People who have been convicted of mistreating an animal, especially a companion, will not have their pet again when they have served their sentence because in that case the authorities will definitively confiscate it.
This is one of the novelties incorporated this Wednesday by the Senate in the reform of the Criminal Code on animal abuse, the text of which will be definitively approved next week by Congress, as well as the Animal Welfare Law, whose parliamentary process is being processed. producing jointly since the Government both texts to the Cortes Generales.
In its passage through the Senate, the reform of the Penal Code received two veto proposals and 76 amendments, and the text returns to Congress when 10 amendments are approved, presented by Esquerra Republicana, Junts, Más Madrid, Compromís and Més per Mallorca, according to Servimedia was able to find out from parliamentary sources.
These parties proposed changing the Penal Code to include the definitive confiscation of an animal intervened as a precautionary measure for having been mistreated by its owner so that the owner does not have it again once he has served his disqualification sentence for animal possession.
This approach was approved by the Senate, with which the Criminal Code will include the recommendations made in this regard by the General Council of the Judiciary (CGPJ) and the Fiscal Council, which advocated protection and well-being as criteria for deciding on the fate of an abused animal.
Fernando de Rosa, from the PP, has already warned both in the Social Rights Commission and in the Plenary Session of the Senate that mistreated animals could be left unprotected in these cases.
“The definitive confiscation of animals is not regulated. Therefore, when an aggressor completes the sentence, the assaulted animal will be returned to him, does that seem correct to you, Madam Minister?” De Rosa told Ione Belarra, head of the portfolio of Social Rights and Agenda 2030 during the debate in the plenary session of the Senate.

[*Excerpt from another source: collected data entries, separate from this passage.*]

-- ==== Sys2Proof/Config.lean ====
section
/-! DEFINITION. What an implementation fixes: the open parameters of spec/00_scope.md R9. Those that
are data are a record (`Params`), which every State carries unchanged; those that are functions, and
the values the spec leaves open, are opaque constants without a body. -/

namespace Sys2Proof

/-- The explicit parameters of one stage, as `ROT.NEW` and `PRM.NEW` take them and as `PROFORMA` or
one decoded proforma record gives them (spec/45_keysetup_prng.md R271 step 1). -/
inductive StageParams where
  | rotor (size start step : Nat) (data : List Byte)
  | permutator (lengths : List Nat) (table : List Byte)
  deriving DecidableEq, Repr

/-- The kind of slot a record is for. -/
def StageParams.kind : StageParams → Kind
  | .rotor _ _ _ _ => .rotor
  | .permutator _ _ => .permutator

/-- The open parameters of spec/00_scope.md R9 that are data (log 1). `N_SLOTS` is the length of
`layout`; `W_IDX` has no field, indices are unbounded naturals (R10, log 10). -/
structure Params where
  /-- `LAYOUT` -/
  layout : List Kind
  /-- `MAX_ROTOR_BITS` -/
  maxRotorBits : Nat
  /-- `NCYC_MAX` -/
  ncycMax : Nat
  /-- `PRIME_TABLE` -/
  primeTable : List Nat
  /-- `CYCLE_TUPLES` -/
  cycleTuples : List (List Nat)
  /-- `PROFORMA` -/
  proforma : List StageParams
  /-- `TRACK_REF_IDX` -/
  trackRefIdx : Nat
  /-- `TK_BYTES` -/
  tkBytes : Nat
  deriving DecidableEq, Repr

/-- `N_SLOTS = len(LAYOUT)` (spec/00_scope.md R9). -/
abbrev Params.nSlots (p : Params) : Nat := p.layout.length

/-- The data of the spec's test rotor `T1`: `data[k] = (37 k + 11) mod 256`, 33 bytes
(spec/95_test_vectors.md, Fixtures). -/
def fixtureRotorData : List Byte := (List.range 33).map fun k => BitVec.ofNat 8 (37 * k + 11)

/-- The table of the spec's test permutator `T2`: `table_source[i] = (167 i + 13) mod 256`
(spec/95_test_vectors.md, Fixtures). -/
def fixtureTable : List Byte := (List.range 256).map fun i => BitVec.ofNat 8 (167 * i + 13)

/-- The parameters `State.reset` is written with: the layout `K1` of spec/95_test_vectors.md and, for
the parameters that file gives no value, small values inside the constraints of R9
(DESIGN CHOICE, log 1). No claim about every state rests on them. -/
def fixtureParams : Params where
  layout := [.rotor, .permutator]
  maxRotorBits := 8192
  ncycMax := 16
  primeTable := [257]
  cycleTuples := [[61, 63, 65, 67]]
  proforma := [.rotor 257 5 100 fixtureRotorData, .permutator [61, 63, 65, 67] fixtureTable]
  trackRefIdx := 0
  tkBytes := 32

/-- The four arguments of `KEYGEN` (spec/45_keysetup_prng.md R270). -/
structure KeygenArgs where
  secret : List Byte
  proformaSource : Option (List Byte)
  primeRot : Nat
  tupleRot : Nat
  deriving DecidableEq, Repr

namespace Config

/-- `IDX_OUT` when `TRACKED = 0`: unspecified (spec/41_rotor.md R147, spec/42_permutator.md R178,
U4). A free value, fresh for every reading of the counter it is applied to (log 5). -/
opaque freeIdxOut : Nat → Nat

/-- The contents of a stage slot after a failed `CAS.INIT`: unspecified (spec/45_keysetup_prng.md
R270, U6). A free value of the counter and the slot (log 6). -/
opaque freeSlot : Nat → Nat → Option Machine.Stage

/-- The stage parameter records a proforma source decodes to, `none` where a record does not decode.
The wire format is out of scope (spec/00_scope.md R5 (a)), so the function is open (log 8). -/
opaque decodeProforma : Params → List Byte → Option (List StageParams)

/-- The external capability `XorKeystream(bytes) -> bytes` (spec/00_scope.md R5 (b), R9). -/
opaque xorKeystream : List Byte → List Byte

/-- The external capability `KeyStream`: byte `k` of the stream derived from the key material
(spec/00_scope.md R9, spec/45_keysetup_prng.md R271 step 2). -/
opaque keyStream : List Byte → Nat → Byte

/-- The PRNG draws of `KEYGEN`, as numbers: draw `k` for the stage with number `n`, from the key stream,
the proforma source and the two rotation indices (spec/45_keysetup_prng.md R270, R271; log 7). -/
opaque keygenDraw : Params → (Nat → Byte) → Option (List Byte) → Nat → Nat → Nat → Nat → Nat

/-- The bytes `KEYGEN` hashes to make the tracking key, from the key stream, `XorKeystream` and the keyed
cascade's `Enc` at the reference index. How these are put together on the zero buffer is open
(spec/45_keysetup_prng.md R271 step 4, spec/91_not_in_source.md N14; log 7). -/
opaque keygenHashInput :
  Params → (Nat → Byte) → (List Byte → List Byte) → (Block → Block) → List Byte

/-- The external capability `Hash` (spec/00_scope.md R5 (c), R9), as byte `k` of the digest. The
digest has `TK_BYTES` bytes. -/
opaque hash : List Byte → Nat → Byte

/-- `UNIFORM_RECIPE` as an uninterpreted function of the byte stream `Z` from the present position
and the bound: a number and a count (spec/45_keysetup_prng.md R265 (a), R266; log 9). -/
opaque uniformRecipe : (Nat → Byte) → Nat → Nat × Nat

/-- `PERM_RECIPE`, the bounds of the draws of a shuffle of `n` entries (spec/45_keysetup_prng.md
R267; log 9). -/
opaque permBounds : Nat → List Nat

/-- `PERM_RECIPE`, the exchanges of a shuffle of `n` entries as its draws choose them
(spec/45_keysetup_prng.md R267; log 9). -/
opaque permSwaps : Nat → List Nat → List (Nat × Nat)

end Config

end Sys2Proof
end

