-- ==== Sys2Proof/Tests/Slice0.lean ====
section
/-! SUPPORT. The model's own tests. Decoding: words written from spec/30_encoding.md R91 and R95. Values:
spec/95_test_vectors.md, the section named at each test. Witnesses: states and operands that meet the
hypotheses of the statements. -/

open Sys2Proof Sys2Proof.Machine

namespace Sys2Proof.Tests

/-! ### Decoding: `UNIT`, `OP` and `ARG` bit by bit -/

theorem test_decode_cmb :
    decode 0b0000000000000000 = .ok .cmbAdd ∧ decode 0b0000000100000000 = .ok .cmbSub ∧
      decode 0b0000001000000000 = .ok .cmbXor := by
  refine ⟨?_, ?_, ?_⟩ <;> rfl

theorem test_decode_rot :
    decode 0b0001000000000101 = .ok (.rotNew 5) ∧ decode 0b0001000110000000 = .ok (.rotUpdate 128) ∧
      decode 0b0001001000000001 = .ok (.rotApplyf 1) ∧ decode 0b0001001111111110 = .ok (.rotApplyi 254) ∧
      decode 0b0001010000000010 = .ok (.rotSeek 2) ∧ decode 0b0001010101000000 = .ok (.rotIndex 64) := by
  refine ⟨?_, ?_, ?_, ?_, ?_, ?_⟩ <;> rfl

theorem test_decode_prm :
    decode 0b0010000000000001 = .ok (.prmNew 1) ∧ decode 0b0010000100000011 = .ok (.prmUpdate 3) ∧
      decode 0b0010001000100000 = .ok (.prmApplyf 32) ∧ decode 0b0010001100000001 = .ok (.prmApplyi 1) ∧
      decode 0b0010010000010000 = .ok (.prmSeek 16) ∧ decode 0b0010010100001000 = .ok (.prmIndex 8) := by
  refine ⟨?_, ?_, ?_, ?_, ?_, ?_⟩ <;> rfl

theorem test_decode_ctr :
    decode 0b0011000000000010 = .ok (.ctrNew 2) ∧ decode 0b0011000111111111 = .ok (.ctrUpdate 255) ∧
      decode 0b0011001000000010 = .ok (.ctrApplyf 2) ∧ decode 0b0011001100000100 = .ok (.ctrApplyi 4) ∧
      decode 0b0011010000000010 = .ok (.ctrSeek 2) ∧ decode 0b0011010100000010 = .ok (.ctrIndex 2) := by
  refine ⟨?_, ?_, ?_, ?_, ?_, ?_⟩ <;> rfl

theorem test_decode_cas :
    decode 0b0100000000000000 = .ok .casInit ∧ decode 0b0100000100000000 = .ok .casLoad ∧
      decode 0b0100001000000001 = .ok (.casSetmode 1) ∧ decode 0b0100001100000000 = .ok .casBuild ∧
      decode 0b0100010000000000 = .ok .casSeek ∧ decode 0b0100010100000000 = .ok .casIndex ∧
      decode 0b0100011000000000 = .ok .casClose ∧ decode 0b0100011100000000 = .ok .casPush ∧
      decode 0b0100100000000000 = .ok .casPull := by
  refine ⟨?_, ?_, ?_, ?_, ?_, ?_, ?_, ?_, ?_⟩ <;> rfl

theorem test_decode_rng :
    decode 0b0101000000000000 = .ok .rngSeed ∧ decode 0b0101000100000000 = .ok .rngRead ∧
      decode 0b0101001000000000 = .ok .rngUniform ∧ decode 0b0101001100000000 = .ok .rngPerm := by
  refine ⟨?_, ?_, ?_, ?_⟩ <;> rfl

/-- spec/30_encoding.md R98: reserved units, unlisted `OP`s, an `ARG` that must be 0. -/
theorem test_decode_refused :
    decode 0x6000 = .error .reservedUnit ∧ decode 0xF000 = .error .reservedUnit ∧
      decode 0x0300 = .error .unlistedOp ∧ decode 0x1600 = .error .unlistedOp ∧
      decode 0x2F00 = .error .unlistedOp ∧ decode 0x3600 = .error .unlistedOp ∧
      decode 0x4900 = .error .unlistedOp ∧ decode 0x5400 = .error .unlistedOp ∧
      decode 0x0001 = .error .argNotZero ∧ decode 0x4801 = .error .argNotZero ∧
      decode 0x5080 = .error .argNotZero := by
  refine ⟨?_, ?_, ?_, ?_, ?_, ?_, ?_, ?_, ?_, ?_, ?_⟩ <;> rfl

theorem test_table_word :
    decodeTableWord 16 0x4300 = some .casBuild ∧ decodeTableWord 16 0x6000 = none := by
  refine ⟨?_, ?_⟩ <;> rfl

/-! ### Well-formedness: an ill-formed term for each check -/

theorem test_wf_rotor_slot :
    Instr.wf [.rotor, .permutator] (.rotSeek 0) = true ∧
      Instr.wf [.rotor, .permutator] (.rotSeek 1) = false ∧
      Instr.wf [.rotor, .permutator] (.rotSeek 2) = false := by decide

theorem test_wf_permutator_slot :
    Instr.wf [.rotor, .permutator] (.prmNew 1) = true ∧
      Instr.wf [.rotor, .permutator] (.prmNew 0) = false ∧
      Instr.wf [.rotor, .permutator] (.prmNew 2) = false := by decide

theorem test_wf_counter_slot :
    Instr.wf [.rotor, .permutator] (.ctrSeek 2) = true ∧
      Instr.wf [.rotor, .permutator] (.ctrSeek 1) = false ∧
      Instr.wf [.rotor, .permutator] (.ctrSeek 3) = false := by decide

theorem test_wf_mode_code :
    Instr.wf [.rotor] (.casSetmode 3) = true ∧ Instr.wf [.rotor] (.casSetmode 4) = false := by decide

On the other hand, the Animal Welfare Law includes 18 of the 424 amendments that reached the Senate plenary alive and that were presented by the PSOE, Esquerra Republicana, the PNV, Junts, Más Madrid and Compromís.
One of the novelties is that, at the initiative of Junts, it will not be mandatory to identify with chips or sterilize cats from feline colonies. In addition, the allusion to the prohibition of begging using pet or wild animals in captivity disappears, thanks to amendments by Junts and Más Madrid, since this avoids stigmatizing the homeless who care for them, with which will prevent them from eventually being penalized when they are on a public road accompanied by their pets.
In addition, citizens must notify the authorities that they have certain animals, specifically arthropods, fish or amphibians whose bite or venom may pose a serious risk, poisonous reptiles or any adult reptile weighing more than two kilos -except chelonians-, primates or mammals wild adults of more than five kilos.
This circumstance, thanks to an amendment by the PSOE, must occur six months after the entry into force of the law, pending the approval and publication of the positive list of companion animals, which will include species in which that its possession, sale and commercialization is allowed.
The Animal Welfare Law eliminates the mention that civil protection plans should contain animal protection measures, something requested by the PNV and accepted in the Senate, as well as that the measures included in the regulation will not mean an increase in spending public, since, according to an amendment accepted by Esquerra Republicana, the autonomous communities and town halls must have more personnel and material resources. The fact that dog owners must take a test together with them to assess their aptitude to function in the social sphere, at the request of Compromís, does not appear in the text either.